Домовая книга засвидетельствовала их брак и удочерение отпрысков жены: Ангелина поменяла фамилию, а детям еще и отчество. Но по прошествии времени брак распался, причем количество Шаховых в кооперативе от этого только увеличилось: вскоре фамилию Кияныча взяла уже его новая жена ― Серафима, в девичестве также Навруцкая.
Теперь и у нее с разницей в пару лет родились сын и дочь. Но куда-то исчезла ее отставленная Киянычем старшая сестра. Именно исчезла: согласно все той же домовой книге числилась живой и зарегистрированной по прежнему адресу, но никто не видел Ангелину уже два с лишком десятка лет.
В отличие от младшей сестры Серафимы, судьба которой оказалась вполне определенна: шесть лет назад она была выписана с занимаемой площади в связи со смертью. Согласно хранящейся в домоуправлении копии свидетельства из загса приключилась она в подмосковной Клязьме от «асфиксии, наступившей вследствие утопления в воде».
Все это для начала работы представляло лишь академический интерес. За исключением разве что деталей географического свойства. Из них следовало, что сам Кияныч проживал и был убит в расположенных на восьмом этаже четырехкомнатных апартаментах, принадлежавших некогда покойному дантисту. Зина и Люсик обитали в трехкомнатной квартире своей матери на шестом. Нинель и ее сестра Алиса имели по двухкомнатной соответственно на четвертом и седьмом.
Обстоятельный Прокопчик выписал даже все номера их телефонов и теперь, за неимением возможности ходить, сидел гоголем: дескать, я поработал, очередь за тобой.
Дабы напомнить, кто все-таки здесь главнокомандующий, я потребовал от Прокопчика принять дополнительные меры к прояснению оставшихся темных мест, они же белые пятна. В основном это касалось старшей дантистовой дочери Ангелины: во-первых, от кого дети, во-вторых, куда это она столь бесследно исчезла.
Ну и заодно маньячка. Вообще-то, аргументы нашей заказчицы выглядели убедительно: ее покойник папаша не нуждался в желающих прикончить его откуда-то со стороны.

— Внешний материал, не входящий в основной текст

-- ==== Sys2Proof/Machine/HostPort.lean ====
section
/-! DEFINITION. What the agents outside the sequencer do: the host's moves at the command port and the buffers (10_state.md
R21, R22, R25, R30), reset (70_reset_and_hazards.md R270, R271), and the environment between two commands (00_scope.md R11,
93_implementation_defined.md U17). -/

namespace Sys2Proof.Machine

/-- The host writes `CMD` (R21): decode, then the command; a word that matches no command is refused with ILLEGAL_CMD
(60_exceptions.md R244), unless an earlier error stays (R249). -/
def runWord (w : CmdWord) (s : State) : Host.Outcome State Fault Refusal :=
  match decodeCommand w with
  | .ok i => exec i { s with cmd := some w }
  | .error _ => .next (refuse .illegalCmd s)

/-- The sequencer sends one byte of a frame on its own (log entry 8). -/
def runWireByte (p : BytePosition) (b : Byte) (s : State) : Host.Outcome State Fault Refusal :=
  match decodeWireByte p b with
  | .ok i => exec i s
  | .error _ => .next (refuse .illegalCmd s)

/-- The host has no move while `BUSY` = 1 (00_scope.md R12), nor after a BUS_HANG (60_exceptions.md R243). -/
def whenIdle (move : State → Host.Outcome State Fault Refusal) (s : State) : Host.Outcome State Fault Refusal :=
  if s.hung then .fault .busHang else if s.busy then .fault .hostMoveWhileBusy else move s

/-- A command with a reset landing after its k-th micro-operation and the environment's turn after that (R11, R271, U19; log
entry 7). -/
def runWordThenReset (w : CmdWord) (k : Nat) (s : State) : Host.Outcome State Fault Refusal :=
  match runWord w { s with budget := some k } with
  | .next t => .next (blockReset (environmentTurn t))
  | .fault r => .fault r
  | .refused r => .refused r

/-- One move of the world outside. -/
def takeInput (m : Input) (s : State) : Host.Outcome State Fault Refusal :=
  match m with
  | .writeCmd w => whenIdle (runWord w) s
  | .writeTxbuf index v => whenIdle (fun s => .next { s with txbuf := writeCell s.txbuf index.toNat v }) s
  | .writeStatus _ => whenIdle (fun s => .next s) s
  | .readRes => whenIdle (fun s => .next { s with hostData := s.res }) s
  | .readStatus => whenIdle (fun s => .next { s with hostData := s.status.setWidth 16 }) s
  | .readRxbuf index => whenIdle (fun s => .next { s with hostData := (s.rxByte index.toNat).setWidth 16 }) s
  | .reset => .next (blockReset s)
  | .writeCmdThenReset w k => whenIdle (runWordThenReset w k) s
  | .sendByte p b => whenIdle (runWireByte p b) s
  | .environment a => .next (environmentAct a s)

/-- With nothing to do the block waits "for the first write of `CMD`" (R270); a hung block has no next step (R243). -/
def waitForInput (s : State) : Host.Outcome State Fault Refusal := if s.hung then .fault .busHang else .next s

/-- The next move, taken off the list. -/
def nextMove (s : State) : Host.Outcome State Fault Refusal :=
  match s.inputs with
  | [] => waitForInput s
  | m :: rest => takeInput m { s with inputs := rest }

/-- The move that presents an encoded instruction. -/
def presenting : Encoded → Input
  | .command w => .writeCmd w
  | .wireByte p b => .sendByte p b

/-- The state in which the next move presents the instruction a table row's bits spell (log entry 4). -/
def placeWord (s : State) (nbits w : Nat) : State :=
  match tableEncoded nbits w with
  | some e => { s with inputs := presenting e :: s.inputs }
  | none => s

end Sys2Proof.Machine
end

Их было полно прямо под рукой. Но я довольно долго прослужил в ментовке, занимаясь именно убийством одних людей другими. И усвоил несколько важных правил. Например: истина, лежащая на поверхности, не обязательно является истиной. Или: поверхность, на которой истина лежит, не так ровна, как кажется. А может, это вообще другая поверхность. Или и не поверхность вовсе.
Поэтому Прокопчик получил от меня задание собрать касательно Дамы Бланк максимум информации. Как открытой ― в Интернете, так и закрытой -через наши контакты в полиции и прокуратуре. По возможности очистив от ненужной шелухи. И он с одухотворенным лицом вдарил по клавишам компьютера, словно исполнял Первый концерт Чайковского на конкурсе его же имени.
Чтобы не уронить себя в глазах подчиненного, надо было соответствовать не только словом, но и делом. Я сунул бухгалтерские бумаги в стол и тоже пошел работать.
Но тяжко трудиться на этот раз не понадобилось, ибо источник информации встретился буквально в двух шагах от подъезда. Сказать, что он фонтанировал, было бы преувеличением, но для начала мне хватило и его расслабленного журчания.
Соня Циппельбаум по прозвищу Цыпка, зябко кутаясь в шерстяную шальку, прогуливала по двору своего пуделя по кличке Хусейн. И хотя день уже клонился к вечеру, судя по всклокоченному виду обоих, это был их первый выход на улицу.
Строго говоря, прогулкой процедура называлась с большой натяжкой: фланировала хозяйка, а пудель сидел у нее под мышкой. Иногда Соня, выбрав местечко почище, бережно высаживала его на асфальт, он брезгливо задирал ножку и тут же прыгал обратно ей на руки, с презрением сверкая оттуда на окружающих злобными черными глазками, едва видными сквозь лохмы спутанной шерсти.
― Хеллоу, Стасик, ― умирающим голосом пробормотала при виде меня Цыпка. ― Дай сигаретку.
Я протянул ей пачку, поднес зажигалку. Вблизи от нее пахло перепрелыми за ночь духами и легким перегаром.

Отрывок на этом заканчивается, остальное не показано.